At HIMSS 2014, the health information technology’s (HIT) largest annual confab, the bestest-best news we heard from a policy perspective, and maybe even an industry perspective, was the Centers for Medicare & Medicaid Services’ (CMS) dual announcement that there will be no further delays for either Meaningful Use Stage 2 (MU-2) or ICD-10.

Perhaps we should have immediately directed our gaze skyward in search of the second shoe preparing to drop.

As it turns out, CMS de facto back-doored an MU-2 delay by issuing broad “hardship” exemptions from scheduled MU-2 penalties. To wit: any provider whose health IT vendor is unprepared to meet MU-2 deadlines, established lo these many months ago, is eligible for a “hardship” exemption.

Few would disagree with the notion that it’s unproductive to criticize policy without offering constructive ideas to fix the underlying problems.

Here,  the underlying problem is easy to define: it is in point of irrefutable fact fundamentally unfair to penalize care providers for their vendors’ failings—especially when the very government proposing to penalize them put its seal of approval on the vendors’ foreheads to begin with.

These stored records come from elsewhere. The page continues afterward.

/-! ### A read after a write -/

@[simp] theorem getStream_putStream (s k x n) : getStream (putStream s k x) n = if n = k then x else getStream s n := by
  simp [getStream, putStream]
@[simp] theorem getChan_putChan (s k x n) : getChan (putChan s k x) n = if n = k then x else getChan s n := by
  simp [getChan, putChan]
@[simp] theorem getPart_putPart (s k x n) : getPart (putPart s k x) n = if n = k then x else getPart s n := by
  simp [getPart, putPart]
@[simp] theorem getRegion_putRegion (s k x n) : getRegion (putRegion s k x) n = if n = k then x else getRegion s n := by
  simp [getRegion, putRegion]
@[simp] theorem getPort_putPort (s k x n) : getPort (putPort s k x) n = if n = k then x else getPort s n := by
  simp [getPort, putPort]
@[simp] theorem getArb_putArb (s k x n) : getArb (putArb s k x) n = if n = k then x else getArb s n := by
  simp [getArb, putArb]
@[simp] theorem getSes_putSes (s k x n) : getSes (putSes s k x) n = if n = k then x else getSes s n := by
  simp [getSes, putSes]
@[simp] theorem onCalm_at (s h f) : (onCalm s h f).calm.get h = f (s.calm.get h) := by
  cases h <;> rfl
@[simp] theorem onCalm_other (s h f g) (hn : g ≠ h) : (onCalm s h f).calm.get g = s.calm.get g := by
  cases h <;> cases g <;> first | rfl | exact absurd rfl hn
@[simp] theorem onFtu_at (s h f) : (onFtu s h f).ftu.get h = f (s.ftu.get h) := by
  cases h <;> rfl
@[simp] theorem onFtu_other (s h f g) (hn : g ≠ h) : (onFtu s h f).ftu.get g = s.ftu.get g := by
  cases h <;> cases g <;> first | rfl | exact absurd rfl hn
@[simp] theorem onRtp_at (s h f) : (onRtp s h f).rtp.get h = f (s.rtp.get h) := by
  cases h <;> rfl
@[simp] theorem onRtp_other (s h f g) (hn : g ≠ h) : (onRtp s h f).rtp.get g = s.rtp.get g := by
  cases h <;> cases g <;> first | rfl | exact absurd rfl hn
@[simp] theorem onCharge_at (s h f) : (onCharge s h f).charge.get h = f (s.charge.get h) := by
  cases h <;> rfl
@[simp] theorem onCharge_other (s h f g) (hn : g ≠ h) : (onCharge s h f).charge.get g = s.charge.get g := by
  cases h <;> cases g <;> first | rfl | exact absurd rfl hn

CMS’s move to exempt providers from those penalties is correctly motivated, but it seeks to ease the provider pain without addressing its cause.

Instead of issuing a blanket exemption for use of unprepared vendors, CMS should:

  1. Waive penalties only for those providers who take steps to replace their inferior technologies with systems that can meet the demands of the 21st century’s information economy;
  2. Publish lists of health IT vendors whose systems are the basis for a hardship exemption, along with an accounting of how many of those 21 billion dollars have been paid to subsidize those vendors’ products; and
  3. Immediately initiate a reevaluation of the MU certification of any vendor whose products form the basis for a hardship exemption.

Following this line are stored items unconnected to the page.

-- ==== Sys2Proof/Laws/Tile.lean ====
section
/-! SUPPORT. What the shared frame of the tile instructions can answer, and what a completed instruction's increment changes. -/

namespace Sys2Proof.Machine

@[simp] theorem getTile_onTile (s : State) (t : Nat) (f : Tile → Tile) (n : Nat) :
    getTile (onTile s t f) n = if n = t then f (getTile s t) else getTile s n := getTile_putTile ..

/-- A command of a tile instruction at a fitted tile always answers a next state: a tile never stops the block. -/
theorem issueWith_next {s : State} {n : Nat} (hn : n < 1088) (hf : tileFitted s n = true) (cls op : Nat)
    (shifts : State → Ins → Bool) (body : State → Ins → Did) : ∃ t, issueWith s n cls op shifts body = .next t := by
  unfold issueWith
  rw [if_neg (Nat.not_le.2 hn), hf]
  simp only [Bool.not_true, Bool.false_eq_true, if_false]
  repeat' (first | exact ⟨_, rfl⟩ | split)

/-- Where an operation issues, the instruction's own meaning decides the next state: it is counted, the words it reads are checked, a gated
class pays its charge, and PC follows what the meaning answers. -/
theorem issueWith_issues {s : State} {n cls op : Nat} (h : Issues s n cls op) (shifts : State → Ins → Bool)
    (body : State → Ins → Did) :
    issueWith s n cls op shifts body =
      .next (match sramRead (noteIssue (served s n) n cls) n ((getTile s n).sramReads (getTile s n).ins) with
        | none => sramFault (noteIssue (served s n) n cls) n (getTile s n).pc
        | some u => finish u n (getTile s n).pc (getTile s n).ins
            (body (payGate u n (getTile s n).ins (shifts s (getTile s n).ins)) (getTile s n).ins)) := by
  obtain ⟨h1, h2, h3, h4, h5, h6, h7, h8, h9, h10, h11⟩ := h
  have hform : (formsOf (getTile s n).ins.cls (getTile s n).ins.op).isNone = false := by
    cases hf : formsOf (getTile s n).ins.cls (getTile s n).ins.op with
    | none => simp [Ins.illegal, hf] at h6
    | some f => rfl
  unfold issueWith
  dsimp only
  rw [if_neg (Nat.not_le.2 h1), h2, h3, hform, h6, h7, h9, h10, h11]
  have h8' : ¬((getTile s n).ins.cls = 5 ∧ s.cfg.tensor = false) := by
    rintro ⟨c, d⟩
    rw [h8 (h4 ▸ c)] at d
    cases d
  simp only [Bool.not_true, Bool.false_eq_true, if_false, h4, h5, ne_eq, not_true_eq_false, or_self, Option.isSome_none]
  rw [if_neg (h4 ▸ h8')]
  simp only [served]
  split <;> rename_i hr <;> first | with_reducible rfl | rw [hr]

/-- Nothing is read, so nothing is found. -/
@[simp] theorem sramRead_nil (s : State) (t : Nat) : sramRead s t [] = some s := by
  have h (k : Nat) : (getTile s t).flawed k [] = [] := by simp [Tile.flawed]
  simp only [sramRead, h, ne_eq, not_true_eq_false, if_false]

/-! ### Reporting and a tile's own change -/

/-- A change of one tile that leaves its counters alone, and does not depend on them, carries a monitored pair to a monitored pair. -/
theorem Monitored.onTile {s t : State} (h : Monitored s t) (n : Nat) {f : Tile → Tile}
    (hf : ∀ x y, f (x.counts y) = (f x).counts y) : Monitored (onTile s n f) (onTile t n f) := by
  obtain ⟨h1, h2, h3, h4, h5⟩ := h
  refine ⟨h1, h2, fun m => ?_, h4, h5⟩
  rw [getTile_onTile, getTile_onTile]
  by_cases hm : m = n
  · rw [if_pos hm, if_pos hm, h3 n, hf]; rfl
  · rw [if_neg hm, if_neg hm]; exact h3 m

theorem Tile.wakeUp_counts (x y : Tile) (cyc : Nat) (calm : Bool) : (x.counts y).wakeUp cyc calm = (x.wakeUp cyc calm).counts y := by
  cases hl : x.lull <;> simp only [Tile.wakeUp, Tile.counts, hl]
  cases calm <;> rfl

/-- An increment of a semaphore changes, beyond what reporting changes, the tile alone, which has gained it. -/
theorem semInc_monitored (s : State) (n m k : Nat) :
    Monitored (putTile s n ((getTile s n).gained s n m k)) (semInc s n m k) := by
  have key : ∀ u, Monitored (Machine.onTile s n fun x => { x with sems := x.sems.put 0 m (min ((getTile s n).sem m + k) 0xFFFF) }) u →
      Monitored (putTile s n ((getTile s n).gained s n m k)) (wakeTile u n) := by
    intro u hu
    have hq : u.quiet = s.quiet := hu.1
    have hcyc : u.cyc = s.cyc := (congrArg State.cyc hq : u.quiet.cyc = s.quiet.cyc)
    have hcalm : calmOn u (tileHalf n) = calmOn s (tileHalf n) := by
      have : u.calm = s.calm := (congrArg State.calm hq : u.quiet.calm = s.quiet.calm)
      simp only [calmOn, this]
    have hw := hu.onTile n (f := fun x => x.wakeUp s.cyc (calmOn s (tileHalf n))) (fun x y => x.wakeUp_counts y _ _)
    have e : wakeTile u n = Machine.onTile u n fun x => x.wakeUp s.cyc (calmOn s (tileHalf n)) := by
      simp only [wakeTile, hcyc, hcalm]
    rw [e]
    obtain ⟨w1, w2, w3, w4, w5⟩ := hw
    refine ⟨w1, w2, fun j => ?_, w4, w5⟩
    have w := w3 j
    simp only [getTile_onTile, getTile_putTile] at w ⊢
    by_cases hj : j = n
    · simp only [if_pos hj, if_true] at w ⊢; exact w
    · simp only [if_neg hj] at w ⊢; exact w
  unfold semInc
  dsimp only
  refine key _ ((Monitored.trans ?_ (countTile_monitored ..)))
  split
  · exact raiseK_monitored ..
  · exact Monitored.refl _

/-- The optional increment on completion (R96). -/
theorem semIncOpt_monitored (s : State) (n : Nat) (d : Option Nat) :
    Monitored (putTile s n ((getTile s n).signalled s n d)) (semIncOpt s n d) := by
  cases d with
  | some m => exact semInc_monitored s n m 1
  | none =>
    refine ⟨rfl, fun _ => Page.reported_refl _, fun j => ?_, fun _ => rfl, fun _ => rfl⟩
    rw [getTile_putTile]
    by_cases hj : j = n
    · rw [if_pos hj, hj]; rfl
    · rw [if_neg hj]; rfl

/-- Issue counts, and notes the cycle. -/
theorem noteIssue_monitored (s : State) (n cls : Nat) :
    Monitored (onTile s n fun x => { x with idleCyc := s.cyc }) (noteIssue s n cls) := countTile_monitored ..

theorem Tile.gained_counts (x y : Tile) (s : State) (n m k : Nat) : (x.counts y).gained s n m k = (x.gained s n m k).counts y :=
  Tile.wakeUp_counts { x with sems := x.sems.put 0 m (min (x.sem m + k) 0xFFFF) } y _ _

theorem Tile.signalled_counts (x y : Tile) (s : State) (n : Nat) (d : Option Nat) :
    (x.counts y).signalled s n d = (x.signalled s n d).counts y := by
  cases d with
  | some m => exact Tile.gained_counts ..
  | none => rfl

theorem Tile.signalled_congr (x : Tile) {s t : State} (h : t.quiet = s.quiet) (n : Nat) (d : Option Nat) :
    x.signalled t n d = x.signalled s n d := by
  have hcyc : t.cyc = s.cyc := (congrArg State.cyc h : t.quiet.cyc = s.quiet.cyc)
  have hcalm : t.calm = s.calm := (congrArg State.calm h : t.quiet.calm = s.quiet.calm)
  cases d with
  | some m => simp only [Tile.signalled, Tile.gained, calmOn, hcyc, hcalm]
  | none => rfl

@[simp] theorem served_tile (s : State) (n m : Nat) : getTile (served s n) m = getTile s m := rfl
@[simp] theorem served_cyc (s : State) (n : Nat) : (served s n).cyc = s.cyc := rfl
@[simp] theorem Tile.counts_codeWords (x y : Tile) : (x.counts y).codeWords = x.codeWords := rfl

@[simp] theorem Tile.wakeUp_codeWords (x : Tile) (cyc : Nat) (calm : Bool) : (x.wakeUp cyc calm).codeWords = x.codeWords := by
  cases hl : x.lull <;> simp only [Tile.wakeUp, hl]
  cases calm <;> rfl

@[simp] theorem Tile.signalled_codeWords (x : Tile) (s : State) (n : Nat) (d : Option Nat) :
    (x.signalled s n d).codeWords = x.codeWords := by
  cases d with
  | some m => exact Tile.wakeUp_codeWords ..
  | none => rfl

@[simp] theorem putTile_quiet (s : State) (t : Nat) (x : Tile) : (putTile s t x).quiet = s.quiet := rfl
@[simp] theorem onTile_quiet (s : State) (t : Nat) (f : Tile → Tile) : (onTile s t f).quiet = s.quiet := rfl
@[simp] theorem onTile_pages (s : State) (t : Nat) (f : Tile → Tile) : (onTile s t f).pages = s.pages := rfl
@[simp] theorem onTile_parts (s : State) (t : Nat) (f : Tile → Tile) : (onTile s t f).parts = s.parts := rfl
@[simp] theorem onTile_banks (s : State) (t : Nat) (f : Tile → Tile) : (onTile s t f).banks = s.banks := rfl
@[simp] theorem ranTile_quiet (s : State) (n : Nat) (f : Tile → Ins → Tile) : (s.ranTile n f).quiet = s.quiet := rfl
@[simp] theorem ranTile_pages (s : State) (n : Nat) (f : Tile → Ins → Tile) : (s.ranTile n f).pages = s.pages := rfl
@[simp] theorem ranTile_parts (s : State) (n : Nat) (f : Tile → Ins → Tile) : (s.ranTile n f).parts = s.parts := rfl
@[simp] theorem ranTile_banks (s : State) (n : Nat) (f : Tile → Ins → Tile) : (s.ranTile n f).banks = s.banks := rfl

/-- What a state reads of pages, tiles, partitions and banks, and what reporting leaves alone, is all that the relation asks of it. -/
theorem Monitored.congr {s u t : State} (h : Monitored u t) (hq : u.quiet = s.quiet) (hp : u.pages = s.pages)
    (ha : u.parts = s.parts) (hb : u.banks = s.banks) (ht : ∀ n, getTile s n = getTile u n) : Monitored s t := by
  obtain ⟨h1, h2, h3, h4, h5⟩ := h
  refine ⟨h1.trans hq, fun pg => ?_, fun n => ?_, fun q => ?_, fun b => ?_⟩
  · have := h2 pg; simp only [getPage, hp] at this ⊢; exact this
  · rw [ht n]; exact h3 n
  · have := h4 q; simp only [getPart, ha] at this ⊢; exact this
  · have := h5 b; simp only [getBank, hb] at this ⊢; exact this

/-- An instruction that is counted and whose effect lies in its tile alone, and has nothing to do with the tile's counters or its cycle of
issue, completes where it is not the last of the code. -/
theorem finishDone_ran (s : State) {n : Nat} (cls : Nat) (hc : (getTile s n).ins.cls < 3) {f : Tile → Ins → Tile}
    (hf : ∀ x i y, f (x.counts y) i = (f x i).counts y)
    (hg : ∀ x i c, f { x with idleCyc := c } i = { f x i with idleCyc := c })
    (hp : (getTile s n).pc + 1 < (f (getTile s n) (getTile s n).ins).codeWords) :
    Monitored (s.ranTile n f)
      (finish (noteIssue s n cls) n (getTile s n).pc (getTile s n).ins
        (.done (onTile (noteIssue s n cls) n fun x => f x (getTile s n).ins))) := by
  simp only [finish, completes]
  have h2 := (noteIssue_monitored s n cls).onTile n (f := fun x => f x (getTile s n).ins) (fun x y => hf x _ y)
  generalize Machine.onTile (noteIssue s n cls) n (fun x => f x (getTile s n).ins) = u at h2
  have h3 := (h2.onTile n (f := fun x => x.signalled s n (getTile s n).ins.done) (fun x y => x.signalled_counts y _ _ _)).trans
    (t := Machine.onTile u n fun x => x.signalled s n (getTile s n).ins.done)
    (u := semIncOpt u n (getTile s n).ins.done) (by
      have := semIncOpt_monitored u n (getTile s n).ins.done
      rwa [Tile.signalled_congr _ h2.1] at this)
  generalize semIncOpt u n (getTile s n).ins.done = b at h3
  have h4 := h3.onTile n (f := fun x => { x with pc := (getTile s n).pc + 1 }) (fun x c => rfl)
  have hb : ¬(getTile (setPc b n ((getTile s n).pc + 1)) n).codeWords ≤ (getTile s n).pc + 1 := by
    have := congrArg Tile.codeWords (h3.2.2.1 n)
    simp only [setPc, getTile_onTile, if_true, Tile.counts_codeWords, Tile.signalled_codeWords] at this ⊢
    rw [this, hg (getTile s n) (getTile s n).ins s.cyc]
    exact Nat.not_le.2 hp
  simp only [advancePc, if_neg hb]
  refine h4.congr (by simp) (by simp) (by simp) (by simp) fun j => ?_
  simp only [getTile_onTile, State.ranTile, getTile_putTile]
  by_cases hj : j = n
  · simp only [if_pos hj, if_true, Tile.ran, Tile.noted, if_pos hc]
    rw [hg (getTile s n) (getTile s n).ins s.cyc]
  · simp only [if_neg hj]

/-- An ungated operation whose effect lies in its tile alone, and which reads no SRAM, completes at once where it is not the last of the
code. -/
theorem issueTile_ran {s : State} {n cls op : Nat} (h : Issues s n cls op) (hc : cls < 3) {f : Tile → Ins → Tile}
    (hf : ∀ x i y, f (x.counts y) i = (f x i).counts y)
    (hr : (getTile s n).sramReads (getTile s n).ins = [])
    (hg : ∀ x i c, f { x with idleCyc := c } i = { f x i with idleCyc := c })
    (hp : (getTile s n).pc + 1 < (f (getTile s n) (getTile s n).ins).codeWords) :
    ∃ t, issueTile s n cls op f = .next t ∧ Monitored (s.ranTile n f) t := by
  have hcls : (getTile s n).ins.cls < 3 := h.2.2.2.1 ▸ hc
  unfold issueTile issue
  rw [issueWith_issues h, hr, sramRead_nil]
  refine ⟨_, rfl, ?_⟩
  simp only [payGate, if_pos hcls]
  refine (finishDone_ran (served s n) cls hcls hf hg hp).congr (s := s.ranTile n f) rfl rfl rfl rfl fun j => ?_
  simp only [State.ranTile, getTile_putTile, served_tile]
  by_cases hj : j = n
  · simp only [if_pos hj, Tile.ran, Tile.noted, served_tile, served_cyc]
    rw [Tile.signalled_congr _ (show (served s n).quiet = s.quiet from rfl)]
    rfl
  · simp only [if_neg hj]

end Sys2Proof.Machine
end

This proposal might seem bold, but if we’re truly looking to advance health care through the application and use of EHR, then what I’ve outlined above simply represents necessary and sound public policy. Current practice rewards vendors whose products are falling short by perpetuating subsidies for those products.

The federal government should stop paying doctors to implement health IT that cannot meet the standards of the program under which the payments are issued. That’s just a no-brainer.

An EHR should not be a federally-subsidized “hardship.”